"There is only one thing against that. If a girl was given a lift on a lorry she would be in the cabin, even if it meant sitting on someone's knee. They wouldn't perch her up on top of the load. Especially as it was a rainy evening, you may remember…. No one ever came to The Franchise to ask the way, or to sell something, or to mend something-someone that the girl could have been with, even in the background?"

But no; they were both sure that no one had come, within the time the girl had been on holiday.

"Then we take it for granted that what she learned about The Franchise she learned from being high enough on one occasion to see over the wall. We shall probably never know when or how, and we probably could not prove it if we did know. So our whole efforts will have to be devoted, not to proving that she wasn't at The Franchise, but that she was somewhere else!"

"And what chance is there of that?" Mrs. Sharpe asked.

"A better chance than before this was published," Robert said, indicating the front page of the Ack-Emma. "Indeed it is the one bright spot in the bad business. We could not have published the girl's photograph in the hope of information about her whereabouts during that month. But now that they have published it-her own people, I mean-the same benefit should come to us. They have broadcast the story-and that is our bad luck; but they have also broadcast the photograph-and if we have any good luck at all someone, somewhere, will observe that the story and the photograph do not fit. That at the material time, as given in the story, the subject of the photograph could not possibly have been in the stated place, because they, personally, know her to have been elsewhere."

Marion's face lost a little of its bleak look, and even Mrs. Sharpe's thin back looked less rigid. What had seemed a disaster might be, after all, the means of their salvation.

"And what can we do in the way of private investigation?" Mrs.

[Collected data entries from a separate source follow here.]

@[simp] theorem setCluster_mem : (s.setCluster n x).mem = s.mem := rfl
@[simp] theorem setCluster_badMem : (s.setCluster n x).badMem = s.badMem := rfl
@[simp] theorem setCluster_l1 : (s.setCluster n x).l1 = s.l1 := rfl
@[simp] theorem setCluster_llc : (s.setCluster n x).llc = s.llc := rfl
@[simp] theorem setCluster_msgs : (s.setCluster n x).msgs = s.msgs := rfl
@[simp] theorem setCluster_writes : (s.setCluster n x).writes = s.writes := rfl
@[simp] theorem setCluster_groups : (s.setCluster n x).groups = s.groups := rfl
@[simp] theorem setCluster_cores : (s.setCluster n x).cores = s.cores := rfl
@[simp] theorem setCluster_clusters : (s.setCluster n x).clusters = put Cluster.reset s.clusters n x := rfl
@[simp] theorem setCluster_dies : (s.setCluster n x).dies = s.dies := rfl
@[simp] theorem setCluster_domains : (s.setCluster n x).domains = s.domains := rfl
@[simp] theorem setCluster_stk : (s.setCluster n x).stk = s.stk := rfl
@[simp] theorem setCluster_gddr : (s.setCluster n x).gddr = s.gddr := rfl
@[simp] theorem setCluster_ctl : (s.setCluster n x).ctl = s.ctl := rfl
@[simp] theorem setCluster_queues : (s.setCluster n x).queues = s.queues := rfl
@[simp] theorem setCluster_rota : (s.setCluster n x).rota = s.rota := rfl
@[simp] theorem setCluster_launches : (s.setCluster n x).launches = s.launches := rfl
@[simp] theorem setCluster_blocks : (s.setCluster n x).blocks = s.blocks := rfl
@[simp] theorem setCluster_handles : (s.setCluster n x).handles = s.handles := rfl
@[simp] theorem setCluster_ops : (s.setCluster n x).ops = s.ops := rfl
@[simp] theorem setCluster_combines : (s.setCluster n x).combines = s.combines := rfl
@[simp] theorem setCluster_parts : (s.setCluster n x).parts = s.parts := rfl
@[simp] theorem setCluster_conts : (s.setCluster n x).conts = s.conts := rfl
@[simp] theorem setCluster_rets : (s.setCluster n x).rets = s.rets := rfl
@[simp] theorem setCluster_notices : (s.setCluster n x).notices = s.notices := rfl
@[simp] theorem setCluster_resq : (s.setCluster n x).resq = s.resq := rfl
@[simp] theorem setCluster_resSeq : (s.setCluster n x).resSeq = s.resSeq := rfl
@[simp] theorem setCluster_reports : (s.setCluster n x).reports = s.reports := rfl
@[simp] theorem setCluster_raster : (s.setCluster n x).raster = s.raster := rfl
@[simp] theorem setCluster_dseq : (s.setCluster n x).dseq = s.dseq := rfl
@[simp] theorem setCluster_frags : (s.setCluster n x).frags = s.frags := rfl
@[simp] theorem setCluster_frames : (s.setCluster n x).frames = s.frames := rfl
@[simp] theorem setCluster_moves : (s.setCluster n x).moves = s.moves := rfl
@[simp] theorem setCluster_lnum : (s.setCluster n x).lnum = s.lnum := rfl
@[simp] theorem setCluster_pkgid : (s.setCluster n x).pkgid = s.pkgid := rfl
@[simp] theorem setCluster_fabric : (s.setCluster n x).fabric = s.fabric := rfl
@[simp] theorem setCluster_key : (s.setCluster n x).key = s.key := rfl
@[simp] theorem setCluster_fenced : (s.setCluster n x).fenced = s.fenced := rfl
@[simp] theorem setCluster_secRegions : (s.setCluster n x).secRegions = s.secRegions := rfl
@[simp] theorem setCluster_secEngines : (s.setCluster n x).secEngines = s.secEngines := rfl
@[simp] theorem setCluster_secChannels : (s.setCluster n x).secChannels = s.secChannels := rfl
@[simp] theorem setCluster_fuses : (s.setCluster n x).fuses = s.fuses := rfl
@[simp] theorem setCluster_images : (s.setCluster n x).images = s.images := rfl
@[simp] theorem setCluster_fatal : (s.setCluster n x).fatal = s.fatal := rfl
@[simp] theorem setCluster_recovery : (s.setCluster n x).recovery = s.recovery := rfl
@[simp] theorem setCluster_quote : (s.setCluster n x).quote = s.quote := rfl
@[simp] theorem setCluster_cur : (s.setCluster n x).cur = s.cur := rfl
@[simp] theorem setCluster_turn : (s.setCluster n x).turn = s.turn := rfl
@[simp] theorem setCluster_agenda : (s.setCluster n x).agenda = s.agenda := rfl
@[simp] theorem setCluster_late : (s.setCluster n x).late = s.late := rfl
@[simp] theorem setCluster_stale : (s.setCluster n x).stale = s.stale := rfl
@[simp] theorem setCluster_ctr : (s.setCluster n x).ctr = s.ctr := rfl
@[simp] theorem setCluster_nextId : (s.setCluster n x).nextId = s.nextId := rfl

end

section
variable (s : State) (n : Nat) (x : Die)

@[simp] theorem setDie_mem : (s.setDie n x).mem = s.mem := rfl
@[simp] theorem setDie_badMem : (s.setDie n x).badMem = s.badMem := rfl
@[simp] theorem setDie_l1 : (s.setDie n x).l1 = s.l1 := rfl
@[simp] theorem setDie_llc : (s.setDie n x).llc = s.llc := rfl
@[simp] theorem setDie_msgs : (s.setDie n x).msgs = s.msgs := rfl
@[simp] theorem setDie_writes : (s.setDie n x).writes = s.writes := rfl
@[simp] theorem setDie_groups : (s.setDie n x).groups = s.groups := rfl
@[simp] theorem setDie_cores : (s.setDie n x).cores = s.cores := rfl
@[simp] theorem setDie_clusters : (s.setDie n x).clusters = s.clusters := rfl
@[simp] theorem setDie_dies : (s.setDie n x).dies = put Die.reset s.dies n x := rfl
@[simp] theorem setDie_domains : (s.setDie n x).domains = s.domains := rfl
@[simp] theorem setDie_stk : (s.setDie n x).stk = s.stk := rfl
@[simp] theorem setDie_gddr : (s.setDie n x).gddr = s.gddr := rfl
@[simp] theorem setDie_ctl : (s.setDie n x).ctl = s.ctl := rfl
@[simp] theorem setDie_queues : (s.setDie n x).queues = s.queues := rfl
@[simp] theorem setDie_rota : (s.setDie n x).rota = s.rota := rfl
@[simp] theorem setDie_launches : (s.setDie n x).launches = s.launches := rfl
@[simp] theorem setDie_blocks : (s.setDie n x).blocks = s.blocks := rfl
@[simp] theorem setDie_handles : (s.setDie n x).handles = s.handles := rfl
@[simp] theorem setDie_ops : (s.setDie n x).ops = s.ops := rfl
@[simp] theorem setDie_combines : (s.setDie n x).combines = s.combines := rfl
@[simp] theorem setDie_parts : (s.setDie n x).parts = s.parts := rfl
@[simp] theorem setDie_conts : (s.setDie n x).conts = s.conts := rfl
@[simp] theorem setDie_rets : (s.setDie n x).rets = s.rets := rfl
@[simp] theorem setDie_notices : (s.setDie n x).notices = s.notices := rfl
@[simp] theorem setDie_resq : (s.setDie n x).resq = s.resq := rfl
@[simp] theorem setDie_resSeq : (s.setDie n x).resSeq = s.resSeq := rfl
@[simp] theorem setDie_reports : (s.setDie n x).reports = s.reports := rfl
@[simp] theorem setDie_raster : (s.setDie n x).raster = s.raster := rfl
@[simp] theorem setDie_dseq : (s.setDie n x).dseq = s.dseq := rfl
@[simp] theorem setDie_frags : (s.setDie n x).frags = s.frags := rfl
@[simp] theorem setDie_frames : (s.setDie n x).frames = s.frames := rfl
@[simp] theorem setDie_moves : (s.setDie n x).moves = s.moves := rfl
@[simp] theorem setDie_lnum : (s.setDie n x).lnum = s.lnum := rfl
@[simp] theorem setDie_pkgid : (s.setDie n x).pkgid = s.pkgid := rfl
@[simp] theorem setDie_fabric : (s.setDie n x).fabric = s.fabric := rfl
@[simp] theorem setDie_key : (s.setDie n x).key = s.key := rfl
@[simp] theorem setDie_fenced : (s.setDie n x).fenced = s.fenced := rfl
@[simp] theorem setDie_secRegions : (s.setDie n x).secRegions = s.secRegions := rfl
@[simp] theorem setDie_secEngines : (s.setDie n x).secEngines = s.secEngines := rfl
@[simp] theorem setDie_secChannels : (s.setDie n x).secChannels = s.secChannels := rfl
@[simp] theorem setDie_fuses : (s.setDie n x).fuses = s.fuses := rfl
@[simp] theorem setDie_images : (s.setDie n x).images = s.images := rfl
@[simp] theorem setDie_fatal : (s.setDie n x).fatal = s.fatal := rfl
@[simp] theorem setDie_recovery : (s.setDie n x).recovery = s.recovery := rfl
@[simp] theorem setDie_quote : (s.setDie n x).quote = s.quote := rfl
@[simp] theorem setDie_cur : (s.setDie n x).cur = s.cur := rfl
@[simp] theorem setDie_turn : (s.setDie n x).turn = s.turn := rfl
@[simp] theorem setDie_agenda : (s.setDie n x).agenda = s.agenda := rfl
@[simp] theorem setDie_late : (s.setDie n x).late = s.late := rfl
@[simp] theorem setDie_stale : (s.setDie n x).stale = s.stale := rfl
@[simp] theorem setDie_ctr : (s.setDie n x).ctr = s.ctr := rfl
@[simp] theorem setDie_nextId : (s.setDie n x).nextId = s.nextId := rfl

end

section
variable (s : State) (n : Nat) (x : Domain)

@[simp] theorem setDomain_mem : (s.setDomain n x).mem = s.mem := rfl
@[simp] theorem setDomain_badMem : (s.setDomain n x).badMem = s.badMem := rfl
@[simp] theorem setDomain_l1 : (s.setDomain n x).l1 = s.l1 := rfl
@[simp] theorem setDomain_llc : (s.setDomain n x).llc = s.llc := rfl
@[simp] theorem setDomain_msgs : (s.setDomain n x).msgs = s.msgs := rfl
@[simp] theorem setDomain_writes : (s.setDomain n x).writes = s.writes := rfl
@[simp] theorem setDomain_groups : (s.setDomain n x).groups = s.groups := rfl
@[simp] theorem setDomain_cores : (s.setDomain n x).cores = s.cores := rfl
@[simp] theorem setDomain_clusters : (s.setDomain n x).clusters = s.clusters := rfl
@[simp] theorem setDomain_dies : (s.setDomain n x).dies = s.dies := rfl
@[simp] theorem setDomain_domains : (s.setDomain n x).domains = put Domain.reset s.domains n x := rfl
@[simp] theorem setDomain_stk : (s.setDomain n x).stk = s.stk := rfl
@[simp] theorem setDomain_gddr : (s.setDomain n x).gddr = s.gddr := rfl
@[simp] theorem setDomain_ctl : (s.setDomain n x).ctl = s.ctl := rfl
@[simp] theorem setDomain_queues : (s.setDomain n x).queues = s.queues := rfl
@[simp] theorem setDomain_rota : (s.setDomain n x).rota = s.rota := rfl
@[simp] theorem setDomain_launches : (s.setDomain n x).launches = s.launches := rfl
@[simp] theorem setDomain_blocks : (s.setDomain n x).blocks = s.blocks := rfl
@[simp] theorem setDomain_handles : (s.setDomain n x).handles = s.handles := rfl
@[simp] theorem setDomain_ops : (s.setDomain n x).ops = s.ops := rfl
@[simp] theorem setDomain_combines : (s.setDomain n x).combines = s.combines := rfl
@[simp] theorem setDomain_parts : (s.setDomain n x).parts = s.parts := rfl
@[simp] theorem setDomain_conts : (s.setDomain n x).conts = s.conts := rfl
@[simp] theorem setDomain_rets : (s.setDomain n x).rets = s.rets := rfl
@[simp] theorem setDomain_notices : (s.setDomain n x).notices = s.notices := rfl
@[simp] theorem setDomain_resq : (s.setDomain n x).resq = s.resq := rfl
@[simp] theorem setDomain_resSeq : (s.setDomain n x).resSeq = s.resSeq := rfl
@[simp] theorem setDomain_reports : (s.setDomain n x).reports = s.reports := rfl
@[simp] theorem setDomain_raster : (s.setDomain n x).raster = s.raster := rfl
@[simp] theorem setDomain_dseq : (s.setDomain n x).dseq = s.dseq := rfl
@[simp] theorem setDomain_frags : (s.setDomain n x).frags = s.frags := rfl
@[simp] theorem setDomain_frames : (s.setDomain n x).frames = s.frames := rfl
@[simp] theorem setDomain_moves : (s.setDomain n x).moves = s.moves := rfl
@[simp] theorem setDomain_lnum : (s.setDomain n x).lnum = s.lnum := rfl
@[simp] theorem setDomain_pkgid : (s.setDomain n x).pkgid = s.pkgid := rfl
@[simp] theorem setDomain_fabric : (s.setDomain n x).fabric = s.fabric := rfl
@[simp] theorem setDomain_key : (s.setDomain n x).key = s.key := rfl
@[simp] theorem setDomain_fenced : (s.setDomain n x).fenced = s.fenced := rfl
@[simp] theorem setDomain_secRegions : (s.setDomain n x).secRegions = s.secRegions := rfl
@[simp] theorem setDomain_secEngines : (s.setDomain n x).secEngines = s.secEngines := rfl
@[simp] theorem setDomain_secChannels : (s.setDomain n x).secChannels = s.secChannels := rfl
@[simp] theorem setDomain_fuses : (s.setDomain n x).fuses = s.fuses := rfl
@[simp] theorem setDomain_images : (s.setDomain n x).images = s.images := rfl
@[simp] theorem setDomain_fatal : (s.setDomain n x).fatal = s.fatal := rfl
@[simp] theorem setDomain_recovery : (s.setDomain n x).recovery = s.recovery := rfl
@[simp] theorem setDomain_quote : (s.setDomain n x).quote = s.quote := rfl
@[simp] theorem setDomain_cur : (s.setDomain n x).cur = s.cur := rfl
@[simp] theorem setDomain_turn : (s.setDomain n x).turn = s.turn := rfl
@[simp] theorem setDomain_agenda : (s.setDomain n x).agenda = s.agenda := rfl
@[simp] theorem setDomain_late : (s.setDomain n x).late = s.late := rfl
@[simp] theorem setDomain_stale : (s.setDomain n x).stale = s.stale := rfl
@[simp] theorem setDomain_ctr : (s.setDomain n x).ctr = s.ctr := rfl
@[simp] theorem setDomain_nextId : (s.setDomain n x).nextId = s.nextId := rfl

Sharpe asked. "You realise, I expect, that we have very little money; and I take it that a private inquiry is a spendthrift business."

"It does usually run away with more than one had bargained for, because it is difficult to budget for. But to begin with I am going, myself, to see the various people involved, and find out, if possible, on what lines any inquiry should be based. Find out what she was likely to do."

"Will they tell you that?"

"Oh, no. They are probably unaware themselves of her tendencies. But if they talk about her at all a picture must emerge. At least I hope so."